Прибитые дамы и толстые молодые священники, открывшие мазохистскую жилку в этих дамах, уверенные от знания человеческого несовершенства и всем телом давящие силой этой правды, что люди несовершенны. Когда давишь, подавленные встречают это с пониманием и охотой, и давящий начинает чувствовать тоску по улаженному человечеству и любовь к нему такому, какое могло бы стать на молитву правильно. Но такого народа нет, и у него сильнее любовь к нему, далекому, до страсти. Ты собрался было жить, но тебя достанут, уличат, осудят, укусят: ты неправильный, не такой, какой должен быть. Поэтому сам
Всё перебито неспособностью быть в разных местах, делать одновременно и быстро разные вещи.

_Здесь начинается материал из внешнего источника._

/-! ## State.setDecoded -/

@[simp] theorem State.setDecoded_cmd (s : State) (name : List Byte) (size off pos : Nat) (data : List Byte) : (s.setDecoded name size off pos data).cmd = s.cmd := rfl
@[simp] theorem State.setDecoded_status (s : State) (name : List Byte) (size off pos : Nat) (data : List Byte) : (s.setDecoded name size off pos data).status = s.status := rfl
@[simp] theorem State.setDecoded_arg0 (s : State) (name : List Byte) (size off pos : Nat) (data : List Byte) : (s.setDecoded name size off pos data).arg0 = s.arg0 := rfl
@[simp] theorem State.setDecoded_arg1 (s : State) (name : List Byte) (size off pos : Nat) (data : List Byte) : (s.setDecoded name size off pos data).arg1 = s.arg1 := rfl
@[simp] theorem State.setDecoded_result (s : State) (name : List Byte) (size off pos : Nat) (data : List Byte) : (s.setDecoded name size off pos data).result = s.result := rfl
@[simp] theorem State.setDecoded_inLen (s : State) (name : List Byte) (size off pos : Nat) (data : List Byte) : (s.setDecoded name size off pos data).inLen = s.inLen := rfl
@[simp] theorem State.setDecoded_fnameLen (s : State) (name : List Byte) (size off pos : Nat) (data : List Byte) : (s.setDecoded name size off pos data).fnameLen = some (BitVec.ofNat 32 name.length) := rfl
@[simp] theorem State.setDecoded_outLen (s : State) (name : List Byte) (size off pos : Nat) (data : List Byte) : (s.setDecoded name size off pos data).outLen = some (BitVec.ofNat 32 size) := rfl
@[simp] theorem State.setDecoded_fileSize (s : State) (name : List Byte) (size off pos : Nat) (data : List Byte) : (s.setDecoded name size off pos data).fileSize = some (BitVec.ofNat 32 size) := rfl
@[simp] theorem State.setDecoded_root (s : State) (name : List Byte) (size off pos : Nat) (data : List Byte) : (s.setDecoded name size off pos data).root = s.root := rfl
@[simp] theorem State.setDecoded_dictSize (s : State) (name : List Byte) (size off pos : Nat) (data : List Byte) : (s.setDecoded name size off pos data).dictSize = s.dictSize := rfl
@[simp] theorem State.setDecoded_indexWidth (s : State) (name : List Byte) (size off pos : Nat) (data : List Byte) : (s.setDecoded name size off pos data).indexWidth = s.indexWidth := rfl
@[simp] theorem State.setDecoded_tokenCount (s : State) (name : List Byte) (size off pos : Nat) (data : List Byte) : (s.setDecoded name size off pos data).tokenCount = s.tokenCount := rfl
@[simp] theorem State.setDecoded_bpAcc (s : State) (name : List Byte) (size off pos : Nat) (data : List Byte) : (s.setDecoded name size off pos data).bpAcc = some 0 := rfl
@[simp] theorem State.setDecoded_bpNbits (s : State) (name : List Byte) (size off pos : Nat) (data : List Byte) : (s.setDecoded name size off pos data).bpNbits = some 0 := rfl
@[simp] theorem State.setDecoded_brByte (s : State) (name : List Byte) (size off pos : Nat) (data : List Byte) : (s.setDecoded name size off pos data).brByte = some (BitVec.ofNat 32 (pos / 8)) := rfl
@[simp] theorem State.setDecoded_brBit (s : State) (name : List Byte) (size off pos : Nat) (data : List Byte) : (s.setDecoded name size off pos data).brBit = some (BitVec.ofNat 3 (pos % 8)) := rfl
@[simp] theorem State.setDecoded_payloadOff (s : State) (name : List Byte) (size off pos : Nat) (data : List Byte) : (s.setDecoded name size off pos data).payloadOff = some (BitVec.ofNat 32 off) := rfl
@[simp] theorem State.setDecoded_inMem (s : State) (name : List Byte) (size off pos : Nat) (data : List Byte) : (s.setDecoded name size off pos data).inMem = s.inMem := rfl
@[simp] theorem State.setDecoded_outMem (s : State) (name : List Byte) (size off pos : Nat) (data : List Byte) : (s.setDecoded name size off pos data).outMem = Memory.writeList s.outMem 0 data := rfl
@[simp] theorem State.setDecoded_fnameMem (s : State) (name : List Byte) (size off pos : Nat) (data : List Byte) : (s.setDecoded name size off pos data).fnameMem = Memory.writeList [] 0 name := rfl
@[simp] theorem State.setDecoded_freqMem (s : State) (name : List Byte) (size off pos : Nat) (data : List Byte) : (s.setDecoded name size off pos data).freqMem = s.freqMem := rfl
@[simp] theorem State.setDecoded_nodeMem (s : State) (name : List Byte) (size off pos : Nat) (data : List Byte) : (s.setDecoded name size off pos data).nodeMem = s.nodeMem := rfl
@[simp] theorem State.setDecoded_codeMem (s : State) (name : List Byte) (size off pos : Nat) (data : List Byte) : (s.setDecoded name size off pos data).codeMem = s.codeMem := rfl
@[simp] theorem State.setDecoded_dictMem (s : State) (name : List Byte) (size off pos : Nat) (data : List Byte) : (s.setDecoded name size off pos data).dictMem = s.dictMem := rfl
@[simp] theorem State.setDecoded_tokMem (s : State) (name : List Byte) (size off pos : Nat) (data : List Byte) : (s.setDecoded name size off pos data).tokMem = s.tokMem := rfl
@[simp] theorem State.setDecoded_params (s : State) (name : List Byte) (size off pos : Nat) (data : List Byte) : (s.setDecoded name size off pos data).params = s.params := rfl
@[simp] theorem State.setDecoded_events (s : State) (name : List Byte) (size off pos : Nat) (data : List Byte) : (s.setDecoded name size off pos data).events = s.events := rfl
@[simp] theorem State.setDecoded_observed (s : State) (name : List Byte) (size off pos : Nat) (data : List Byte) : (s.setDecoded name size off pos data).observed = s.observed := rfl

/-! ## State.setSegments -/

@[simp] theorem State.setSegments_cmd (s : State) (g : Seg) : (s.setSegments g).cmd = s.cmd := rfl
@[simp] theorem State.setSegments_status (s : State) (g : Seg) : (s.setSegments g).status = { s.status with tokensValid := true, dictValid := true } := rfl
@[simp] theorem State.setSegments_arg0 (s : State) (g : Seg) : (s.setSegments g).arg0 = s.arg0 := rfl
@[simp] theorem State.setSegments_arg1 (s : State) (g : Seg) : (s.setSegments g).arg1 = s.arg1 := rfl
@[simp] theorem State.setSegments_result (s : State) (g : Seg) : (s.setSegments g).result = s.result := rfl
@[simp] theorem State.setSegments_inLen (s : State) (g : Seg) : (s.setSegments g).inLen = s.inLen := rfl
@[simp] theorem State.setSegments_fnameLen (s : State) (g : Seg) : (s.setSegments g).fnameLen = s.fnameLen := rfl
@[simp] theorem State.setSegments_outLen (s : State) (g : Seg) : (s.setSegments g).outLen = s.outLen := rfl
@[simp] theorem State.setSegments_fileSize (s : State) (g : Seg) : (s.setSegments g).fileSize = some s.inLen := rfl
@[simp] theorem State.setSegments_root (s : State) (g : Seg) : (s.setSegments g).root = s.root := rfl
@[simp] theorem State.setSegments_dictSize (s : State) (g : Seg) : (s.setSegments g).dictSize = some (BitVec.ofNat 32 g.dict.count) := rfl
@[simp] theorem State.setSegments_indexWidth (s : State) (g : Seg) : (s.setSegments g).indexWidth = some (BitVec.ofNat 6 (ceilLog2 g.dict.count)) := rfl
@[simp] theorem State.setSegments_tokenCount (s : State) (g : Seg) : (s.setSegments g).tokenCount = BitVec.ofNat 32 g.tokens.length := rfl
@[simp] theorem State.setSegments_bpAcc (s : State) (g : Seg) : (s.setSegments g).bpAcc = s.bpAcc := rfl
@[simp] theorem State.setSegments_bpNbits (s : State) (g : Seg) : (s.setSegments g).bpNbits = s.bpNbits := rfl
@[simp] theorem State.setSegments_brByte (s : State) (g : Seg) : (s.setSegments g).brByte = s.brByte := rfl
@[simp] theorem State.setSegments_brBit (s : State) (g : Seg) : (s.setSegments g).brBit = s.brBit := rfl
@[simp] theorem State.setSegments_payloadOff (s : State) (g : Seg) : (s.setSegments g).payloadOff = s.payloadOff := rfl
@[simp] theorem State.setSegments_inMem (s : State) (g : Seg) : (s.setSegments g).inMem = s.inMem := rfl
@[simp] theorem State.setSegments_outMem (s : State) (g : Seg) : (s.setSegments g).outMem = s.outMem := rfl
@[simp] theorem State.setSegments_fnameMem (s : State) (g : Seg) : (s.setSegments g).fnameMem = s.fnameMem := rfl
@[simp] theorem State.setSegments_freqMem (s : State) (g : Seg) : (s.setSegments g).freqMem = s.freqMem := rfl
@[simp] theorem State.setSegments_nodeMem (s : State) (g : Seg) : (s.setSegments g).nodeMem = s.nodeMem := rfl
@[simp] theorem State.setSegments_codeMem (s : State) (g : Seg) : (s.setSegments g).codeMem = s.codeMem := rfl
@[simp] theorem State.setSegments_dictMem (s : State) (g : Seg) : (s.setSegments g).dictMem = g.dict.reverse := rfl
@[simp] theorem State.setSegments_tokMem (s : State) (g : Seg) : (s.setSegments g).tokMem = Memory.writeList [] 0 g.tokens := rfl
@[simp] theorem State.setSegments_params (s : State) (g : Seg) : (s.setSegments g).params = s.params := rfl
@[simp] theorem State.setSegments_events (s : State) (g : Seg) : (s.setSegments g).events = s.events := rfl
@[simp] theorem State.setSegments_observed (s : State) (g : Seg) : (s.setSegments g).observed = s.observed := rfl

/-! ## State.setReplayed -/

@[simp] theorem State.setReplayed_cmd (s : State) (w : Nat) (d : Dict) : (s.setReplayed w d).cmd = s.cmd := rfl
@[simp] theorem State.setReplayed_status (s : State) (w : Nat) (d : Dict) : (s.setReplayed w d).status = { s.status with dictValid := true } := rfl
@[simp] theorem State.setReplayed_arg0 (s : State) (w : Nat) (d : Dict) : (s.setReplayed w d).arg0 = s.arg0 := rfl
@[simp] theorem State.setReplayed_arg1 (s : State) (w : Nat) (d : Dict) : (s.setReplayed w d).arg1 = s.arg1 := rfl
@[simp] theorem State.setReplayed_result (s : State) (w : Nat) (d : Dict) : (s.setReplayed w d).result = s.result := rfl
@[simp] theorem State.setReplayed_inLen (s : State) (w : Nat) (d : Dict) : (s.setReplayed w d).inLen = s.inLen := rfl
@[simp] theorem State.setReplayed_fnameLen (s : State) (w : Nat) (d : Dict) : (s.setReplayed w d).fnameLen = s.fnameLen := rfl
@[simp] theorem State.setReplayed_outLen (s : State) (w : Nat) (d : Dict) : (s.setReplayed w d).outLen = s.outLen := rfl
@[simp] theorem State.setReplayed_fileSize (s : State) (w : Nat) (d : Dict) : (s.setReplayed w d).fileSize = s.fileSize := rfl
@[simp] theorem State.setReplayed_root (s : State) (w : Nat) (d : Dict) : (s.setReplayed w d).root = s.root := rfl
@[simp] theorem State.setReplayed_dictSize (s : State) (w : Nat) (d : Dict) : (s.setReplayed w d).dictSize = some (BitVec.ofNat 32 d.count) := rfl
@[simp] theorem State.setReplayed_indexWidth (s : State) (w : Nat) (d : Dict) : (s.setReplayed w d).indexWidth = some (BitVec.ofNat 6 w) := rfl
@[simp] theorem State.setReplayed_tokenCount (s : State) (w : Nat) (d : Dict) : (s.setReplayed w d).tokenCount = s.tokenCount := rfl
@[simp] theorem State.setReplayed_bpAcc (s : State) (w : Nat) (d : Dict) : (s.setReplayed w d).bpAcc = s.bpAcc := rfl
@[simp] theorem State.setReplayed_bpNbits (s : State) (w : Nat) (d : Dict) : (s.setReplayed w d).bpNbits = s.bpNbits := rfl
@[simp] theorem State.setReplayed_brByte (s : State) (w : Nat) (d : Dict) : (s.setReplayed w d).brByte = s.brByte := rfl
@[simp] theorem State.setReplayed_brBit (s : State) (w : Nat) (d : Dict) : (s.setReplayed w d).brBit = s.brBit := rfl
@[simp] theorem State.setReplayed_payloadOff (s : State) (w : Nat) (d : Dict) : (s.setReplayed w d).payloadOff = s.payloadOff := rfl
@[simp] theorem State.setReplayed_inMem (s : State) (w : Nat) (d : Dict) : (s.setReplayed w d).inMem = s.inMem := rfl
@[simp] theorem State.setReplayed_outMem (s : State) (w : Nat) (d : Dict) : (s.setReplayed w d).outMem = s.outMem := rfl
@[simp] theorem State.setReplayed_fnameMem (s : State) (w : Nat) (d : Dict) : (s.setReplayed w d).fnameMem = s.fnameMem := rfl
@[simp] theorem State.setReplayed_freqMem (s : State) (w : Nat) (d : Dict) : (s.setReplayed w d).freqMem = s.freqMem := rfl
@[simp] theorem State.setReplayed_nodeMem (s : State) (w : Nat) (d : Dict) : (s.setReplayed w d).nodeMem = s.nodeMem := rfl
@[simp] theorem State.setReplayed_codeMem (s : State) (w : Nat) (d : Dict) : (s.setReplayed w d).codeMem = s.codeMem := rfl
@[simp] theorem State.setReplayed_dictMem (s : State) (w : Nat) (d : Dict) : (s.setReplayed w d).dictMem = d.reverse := rfl
@[simp] theorem State.setReplayed_tokMem (s : State) (w : Nat) (d : Dict) : (s.setReplayed w d).tokMem = s.tokMem := rfl
@[simp] theorem State.setReplayed_params (s : State) (w : Nat) (d : Dict) : (s.setReplayed w d).params = s.params := rfl
@[simp] theorem State.setReplayed_events (s : State) (w : Nat) (d : Dict) : (s.setReplayed w d).events = s.events := rfl
@[simp] theorem State.setReplayed_observed (s : State) (w : Nat) (d : Dict) : (s.setReplayed w d).observed = s.observed := rfl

Отсюда неуверенность, что ты сейчас делаешь то, что нужно. Поэтому, странно сказать, мера твоей неуверенности — она же мера участия во всеобщем. Если не бояться знать, видеть.
Бунин, «Деревня». Ожидание, неустроенность, духовное терпение. Срыв его, переход в физику, дает историю последующих десятилетий, т. е. прочитав Бунина, не надо было, не обязательно проживать этот XX век. То же накопление энергии и тот же срыв
Хитрый зверь, вцепившийся в небо и землю, хотящий жить, извернется и в смерти.
Хотим ли мы на самом деле свежести, чистой полосы жизни? Такое желание не может быть базовым, потому что сама жизнь не первична. Не странничество при жизни, а жизнь при странности от самого начала. Исправить жизнь во всяком случае нельзя, можно только начать новую. С каждым куском еды начинается новая. Или она уже не начинается совсем.
Ты не знаешь по совести, что такое на самом деле слово, . Если мы договорились до того, что жизнь складывается вокруг странности, то странность же и слово, слышное пространство, она же и речь как луч. Или проще: не так ведь всегда было, что интимное в темноте оттуда диктовало, а всё развертывалось в меру открытия сторон странности. Слова, которые ты слышишь про себя, решают, тем более что ты не решаешься произнести их даже про себя и тем более написать.
Проблема в том, как мне достучаться до меня, в простом смысле, попросить меня что-то сделать, не переедать, не напиваться лишнего. Надо хотя бы не переставать удивляться сначала себе, тогда не останется времени удивляться другим, и чужая неприступность растает. Тогда все другие станут говорить тебе, в твою бездарность, и помогать выбраться, как Раджнишу нечего было дать людям кроме нужды в них, — своей, такой острой, что он не мог без них. Косым сонным зрением ты видишь себя держащим заключенного в тюрьме и самим этим заключенным. Это двойное зрение спутывает карту и календарь, возвращает всё из врастания в метрику, оставляя без привычной ориентации, хотя конечно становится не видно, что ты делаешь и чего хочешь, где работаешь. Например, что ты делаешь. Хочу спасения. Где оно. Только в необеспеченной мысли. Почему так. Я не знаю. Ригведа, которой занимались прошлый семестр[10]
, может быть последний остаток (церковное ритуальное закрепление) не записывавшей себя мысли. Показать может только долгий разбор, опора на близкое необходима, и я хочу найти ее у Льва Толстого, и по причине, которую я скажу, прежде всего в его дневниках.